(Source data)
/-- The truncation fits a code exactly on the open interval of R132. -/
theorem truncQ_fits_iff (v : ℚ) : (-32768 ≤ truncQ (v * 128) ∧ truncQ (v * 128) ≤ 32767) ↔
    (-(32769 / 128 : ℚ) < v ∧ v < 256) := by
  have hlo := neg_le_truncQ_iff (q := v * 128) (k := 32768) (by decide)
  have hhi := truncQ_le_iff (q := v * 128) (k := 32767) (by decide)
  push_cast at hlo hhi
  rw [hlo, hhi]
  constructor <;> rintro ⟨h1, h2⟩ <;> constructor <;> linarith

theorem c2raw_of_inCodeRange {x : Real32} (h : inCodeRange x) : c2raw x = u16 (truncQ (f32Val x * 128)) := by
  obtain ⟨hfin, hrange⟩ := h
  obtain ⟨hlo, hhi⟩ := (truncQ_fits_iff _).2 hrange
  rw [← truncCode_eq_truncQ] at *
  simp [c2raw, c2rawInRange, hfin, hlo, hhi]

theorem sint16_c2raw {x : Real32} (h : inCodeRange x) : sint16 (c2raw x) = truncQ (f32Val x * 128) := by
  obtain ⟨hlo, hhi⟩ := (truncQ_fits_iff _).2 h.2
  rw [c2raw_of_inCodeRange h, sint16_u16 hlo hhi]

/-- Settles O12. -/
theorem c2rawTruncatesTowardZero : Obligations.C2rawTruncatesTowardZero := by
  intro x s
  refine ⟨rfl, fun hfin hlo hhi => ?_, ⟨c2raw x, exec_c2raw x s⟩, truncQ_fits_iff _⟩
  rw [exec_c2raw, c2raw_of_inCodeRange ⟨hfin, (truncQ_fits_iff _).1 ⟨hlo, hhi⟩⟩]

/-! ### The laws between codes and reals -/

/-- The real of a code is a whole number of counts, which truncation keeps (R136). -/
theorem truncQ_raw2c (w : Word) : truncQ (f32Val (raw2c w) * 128) = sint16 w := by
  rw [f32Val_raw2c, div_mul_cancel₀ _ (by norm_num), truncQ_intCast]

theorem inCodeRange_raw2c (w : Word) : inCodeRange (raw2c w) :=
  ⟨f32Finite_raw2c w, (truncQ_fits_iff _).1 ((truncQ_raw2c w).symm ▸ sint16_bounds w)⟩

/-- A code survives the way to a real and back (R136). -/
@[simp] theorem c2raw_raw2c (w : Word) : c2raw (raw2c w) = w := by
  rw [c2raw_of_inCodeRange (inCodeRange_raw2c w), truncQ_raw2c, u16_sint16]

/-- The way to a code and back truncates a real to whole counts (R136). -/
theorem f32Val_raw2c_c2raw {x : Real32} (h : inCodeRange x) :
    f32Val (raw2c (c2raw x)) = (truncQ (f32Val x * 128) : ℚ) / 128 := by
  rw [f32Val_raw2c, sint16_c2raw h]

/-- Settles O15: the second law is `truncQ_between`, a count being 1/128. -/
theorem scalerRoundTrip : Obligations.ScalerRoundTrip := by
  refine ⟨fun w s => ⟨raw2c w, exec_raw2c w s, by rw [exec_c2raw, c2raw_raw2c]⟩, fun x hx => ?_⟩
  obtain ⟨hdist, hside⟩ := truncQ_between (f32Val x * 128)
  obtain ⟨hbelow, habove⟩ := abs_lt.1 hdist
  rw [f32Val_raw2c_c2raw hx]
  refine ⟨abs_lt.2 ⟨by linarith, by linarith⟩, ?_⟩
  rcases hside with ⟨hzero, hle⟩ | ⟨hge, hzero⟩
  · exact .inl ⟨by linarith, by linarith⟩
  · exact .inr ⟨by linarith, by linarith⟩

/-- Below one count from 0 truncation gives code 0 (R138). -/
theorem c2raw_eq_zero {x : Real32} (hfin : f32Finite x = true) (h : |f32Val x| < 1 / 128) : c2raw x = 0 := by
  obtain ⟨hlo, hhi⟩ := abs_lt.1 h
  have hx : inCodeRange x := ⟨hfin, by linarith, by linarith⟩
  have hle : truncQ (f32Val x * 128) ≤ 0 := (truncQ_le_iff le_rfl).2 (by push_cast; linarith)
  have hge : -0 ≤ truncQ (f32Val x * 128) := (neg_le_truncQ_iff le_rfl).2 (by push_cast; linarith)
  exact sint16_eq_zero_iff.1 ((sint16_c2raw hx).trans (by omega))

theorem c2raw_neg {x y : Real32} (hx : inCodeRange x) (hy : inCodeRange y) (h : f32Val y = -f32Val x) :
    c2raw y = u16 (-sint16 (c2raw x)) := by
  rw [c2raw_of_inCodeRange hy, h, neg_mul, truncQ_neg, sint16_c2raw hx]

/-- Settles O17. -/
theorem scalerOrderAndSign : Obligations.ScalerOrderAndSign := by
  refine ⟨fun a b => ?_, fun x y hx hy h => ?_, fun x y hx hy h _ => c2raw_neg hx hy h, fun x => c2raw_eq_zero⟩
  · rw [f32Val_raw2c, f32Val_raw2c, div_lt_div_iff_of_pos_right (by norm_num), Int.cast_lt]
  · rw [sint16_c2raw hx, sint16_c2raw hy]
    exact truncQ_mono (by linarith)

/-! ### `C2F` and the named candidates -/

theorem c2f_zero : c2f 0x00000000#32 = 0x42000000#32 := rfl

theorem c2f_hundred : c2f 0x42C80000#32 = 0x43540000#32 := rfl

theorem candidates_negForty :
    c2fSingle 0xC2200000#32 = some 0xC2200000#32 ∧ c2fDouble 0xC2200000#32 = some 0xC2200000#32 := by decide +kernel

/-- Settles O13: the function is `c2f`. -/
theorem fahrenheitIsOneFunctionWithItsTwoPoints : Obligations.FahrenheitIsOneFunctionWithItsTwoPoints :=
  ⟨⟨c2f, c2f_zero, c2f_hundred, fun x s => ⟨exec_c2f x s, rfl⟩,
    fun w s => ⟨rfl, raw2c w, exec_raw2c w s, exec_raw2f w s⟩⟩, candidates_negForty⟩

/-- Settles O14, by evaluation of the candidates at the images of the five codes. -/
theorem namedCandidatesTakeTheGivenPoints : Obligations.NamedCandidatesTakeTheGivenPoints := by
  have hnegForty : raw2c 0xEC00 = 0xC2200000#32 := by decide
  have hleast : raw2c 0x8000 = 0xC3800000#32 := by decide
  have hgreatest : raw2c 0x7FFF = 0x437FFE00#32 := by decide
  rw [Obligations.NamedCandidatesTakeTheGivenPoints, hnegForty, hleast, hgreatest]
  refine ⟨by decide +kernel, by decide +kernel, candidates_negForty, by decide +kernel, by decide +kernel⟩

/-- Settles O16. -/
theorem fixedPointsOfTheScaler : Obligations.FixedPointsOfTheScaler := by
  intro s
  have hone : raw2c 0x0080 = 0x3F800000#32 := by decide
  have hnegOne : raw2c 0xFF80 = 0xBF800000#32 := by decide
  simp only [exec_raw2c, exec_c2f, raw2c_zero, hone, hnegOne, c2f_zero, c2f_hundred, and_self]

end Sys2Proof.Machine

/-!
PROOFS. The statements of `43_config_accessors.md`: raw register access, the setters and getters of the configuration
fields, and the reset write. Each operation is first reduced to the transactions it makes; the outcomes of those are
then read off the laws of one read and of one write.
-/

namespace Sys2Proof.Machine

/-! ### An operation of one transaction -/

section Transactions

variable {s : State} {i : Instr} {a : SReg} {o : Word → Outputs} {v : Word}

theorem readAndFinish_done (h : s.event.answer = .done) :
    readAndFinish a o s = .next (setOutputs (o ((s.found a).get a)) (readDone a s)) := by
  rw [readAndFinish, memRead_done h, orRaise_done, finish_eq]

=== PROBLEM DETAILS ===
Each record above should be restated word for word.

=== TASK RESULT ===
/-- The truncation fits a code exactly on the open interval of R132. -/
theorem truncQ_fits_iff (v : ℚ) : (-32768 ≤ truncQ (v * 128) ∧ truncQ (v * 128) ≤ 32767) ↔
    (-(32769 / 128 : ℚ) < v ∧ v < 256) := by
  have hlo := neg_le_truncQ_iff (q := v * 128) (k := 32768) (by decide)
  have hhi := truncQ_le_iff (q := v * 128) (k := 32767) (by decide)
  push_cast at hlo hhi
  rw [hlo, hhi]
  constructor <;> rintro ⟨h1, h2⟩ <;> constructor <;> linarith

theorem c2raw_of_inCodeRange {x : Real32} (h : inCodeRange x) : c2raw x = u16 (truncQ (f32Val x * 128)) := by
  obtain ⟨hfin, hrange⟩ := h
  obtain ⟨hlo, hhi⟩ := (truncQ_fits_iff _).2 hrange
  rw [← truncCode_eq_truncQ] at *
  simp [c2raw, c2rawInRange, hfin, hlo, hhi]

theorem sint16_c2raw {x : Real32} (h : inCodeRange x) : sint16 (c2raw x) = truncQ (f32Val x * 128) := by
  obtain ⟨hlo, hhi⟩ := (truncQ_fits_iff _).2 h.2
  rw [c2raw_of_inCodeRange h, sint16_u16 hlo hhi]

/-- Settles O12. -/
theorem c2rawTruncatesTowardZero : Obligations.C2rawTruncatesTowardZero := by
  intro x s
  refine ⟨rfl, fun hfin hlo hhi => ?_, ⟨c2raw x, exec_c2raw x s⟩, truncQ_fits_iff _⟩
  rw [exec_c2raw, c2raw_of_inCodeRange ⟨hfin, (truncQ_fits_iff _).1 ⟨hlo, hhi⟩⟩]

/-! ### The laws between codes and reals -/

/-- The real of a code is a whole number of counts, which truncation keeps (R136). -/
theorem truncQ_raw2c (w : Word) : truncQ (f32Val (raw2c w) * 128) = sint16 w := by
  rw [f32Val_raw2c, div_mul_cancel₀ _ (by norm_num), truncQ_intCast]

theorem inCodeRange_raw2c (w : Word) : inCodeRange (raw2c w) :=
  ⟨f32Finite_raw2c w, (truncQ_fits_iff _).1 ((truncQ_raw2c w).symm ▸ sint16_bounds w)⟩

/-- A code survives the way to a real and back (R136). -/
@[simp] theorem c2raw_raw2c (w : Word) : c2raw (raw2c w) = w := by
  rw [c2raw_of_inCodeRange (inCodeRange_raw2c w), truncQ_raw2c, u16_sint16]

/-- The way to a code and back truncates a real to whole counts (R136). -/
theorem f32Val_raw2c_c2raw {x : Real32} (h : inCodeRange x) :
    f32Val (raw2c (c2raw x)) = (truncQ (f32Val x * 128) : ℚ) / 128 := by
  rw [f32Val_raw2c, sint16_c2raw h]

/-- Settles O15: the second law is `truncQ_between`, a count being 1/128. -/
theorem scalerRoundTrip : Obligations.ScalerRoundTrip := by
  refine ⟨fun w s => ⟨raw2c w, exec_raw2c w s, by rw [exec_c2raw, c2raw_raw2c]⟩, fun x hx => ?_⟩
  obtain ⟨hdist, hside⟩ := truncQ_between (f32Val x * 128)
  obtain ⟨hbelow, habove⟩ := abs_lt.1 hdist
  rw [f32Val_raw2c_c2raw hx]
  refine ⟨abs_lt.2 ⟨by linarith, by linarith⟩, ?_⟩
  rcases hside with ⟨hzero, hle⟩ | ⟨hge, hzero⟩
  · exact .inl ⟨by linarith, by linarith⟩
  · exact .inr ⟨by linarith, by linarith⟩

/-- Below one count from 0 truncation gives code 0 (R138). -/
theorem c2raw_eq_zero {x : Real32} (hfin : f32Finite x = true) (h : |f32Val x| < 1 / 128) : c2raw x = 0 := by
  obtain ⟨hlo, hhi⟩ := abs_lt.1 h
  have hx : inCodeRange x := ⟨hfin, by linarith, by linarith⟩
  have hle : truncQ (f32Val x * 128) ≤ 0 := (truncQ_le_iff le_rfl).2 (by push_cast; linarith)
  have hge : -0 ≤ truncQ (f32Val x * 128) := (neg_le_truncQ_iff le_rfl).2 (by push_cast; linarith)
  exact sint16_eq_zero_iff.1 ((sint16_c2raw hx).trans (by omega))

theorem c2raw_neg {x y : Real32} (hx : inCodeRange x) (hy : inCodeRange y) (h : f32Val y = -f32Val x) :
    c2raw y = u16 (-sint16 (c2raw x)) := by
  rw [c2raw_of_inCodeRange hy, h, neg_mul, truncQ_neg, sint16_c2raw hx]

/-- Settles O17. -/
theorem scalerOrderAndSign : Obligations.ScalerOrderAndSign := by
  refine ⟨fun a b => ?_, fun x y hx hy h => ?_, fun x y hx hy h _ => c2raw_neg hx hy h, fun x => c2raw_eq_zero⟩
  · rw [f32Val_raw2c, f32Val_raw2c, div_lt_div_iff_of_pos_right (by norm_num), Int.cast_lt]
  · rw [sint16_c2raw hx, sint16_c2raw hy]
    exact truncQ_mono (by linarith)

/-! ### `C2F` and the named candidates -/

theorem c2f_zero : c2f 0x00000000#32 = 0x42000000#32 := rfl

theorem c2f_hundred : c2f 0x42C80000#32 = 0x43540000#32 := rfl

theorem candidates_negForty :
    c2fSingle 0xC2200000#32 = some 0xC2200000#32 ∧ c2fDouble 0xC2200000#32 = some 0xC2200000#32 := by decide +kernel

/-- Settles O13: the function is `c2f`. -/
theorem fahrenheitIsOneFunctionWithItsTwoPoints : Obligations.FahrenheitIsOneFunctionWithItsTwoPoints :=
  ⟨⟨c2f, c2f_zero, c2f_hundred, fun x s => ⟨exec_c2f x s, rfl⟩,
    fun w s => ⟨rfl, raw2c w, exec_raw2c w s, exec_raw2f w s⟩⟩, candidates_negForty⟩

/-- Settles O14, by evaluation of the candidates at the images of the five codes. -/
theorem namedCandidatesTakeTheGivenPoints : Obligations.NamedCandidatesTakeTheGivenPoints := by
  have hnegForty : raw2c 0xEC00 = 0xC2200000#32 := by decide
  have hleast : raw2c 0x8000 = 0xC3800000#32 := by decide
  have hgreatest : raw2c 0x7FFF = 0x437FFE00#32 := by decide
  rw [Obligations.NamedCandidatesTakeTheGivenPoints, hnegForty, hleast, hgreatest]
  refine ⟨by decide +kernel, by decide +kernel, candidates_negForty, by decide +kernel, by decide +kernel⟩

/-- Settles O16. -/
theorem fixedPointsOfTheScaler : Obligations.FixedPointsOfTheScaler := by
  intro s
  have hone : raw2c 0x0080 = 0x3F800000#32 := by decide
  have hnegOne : raw2c 0xFF80 = 0xBF800000#32 := by decide
  simp only [exec_raw2c, exec_c2f, raw2c_zero, hone, hnegOne, c2f_zero, c2f_hundred, and_self]

end Sys2Proof.Machine

/-!
PROOFS. The statements of `43_config_accessors.md`: raw register access, the setters and getters of the configuration
fields, and the reset write. Each operation is first reduced to the transactions it makes; the outcomes of those are
then read off the laws of one read and of one write.
-/

namespace Sys2Proof.Machine

/-! ### An operation of one transaction -/

section Transactions

variable {s : State} {i : Instr} {a : SReg} {o : Word → Outputs} {v : Word}

theorem readAndFinish_done (h : s.event.answer = .done) :
    readAndFinish a o s = .next (setOutputs (o ((s.found a).get a)) (readDone a s)) := by
  rw [readAndFinish, memRead_done h, orRaise_done, finish_eq]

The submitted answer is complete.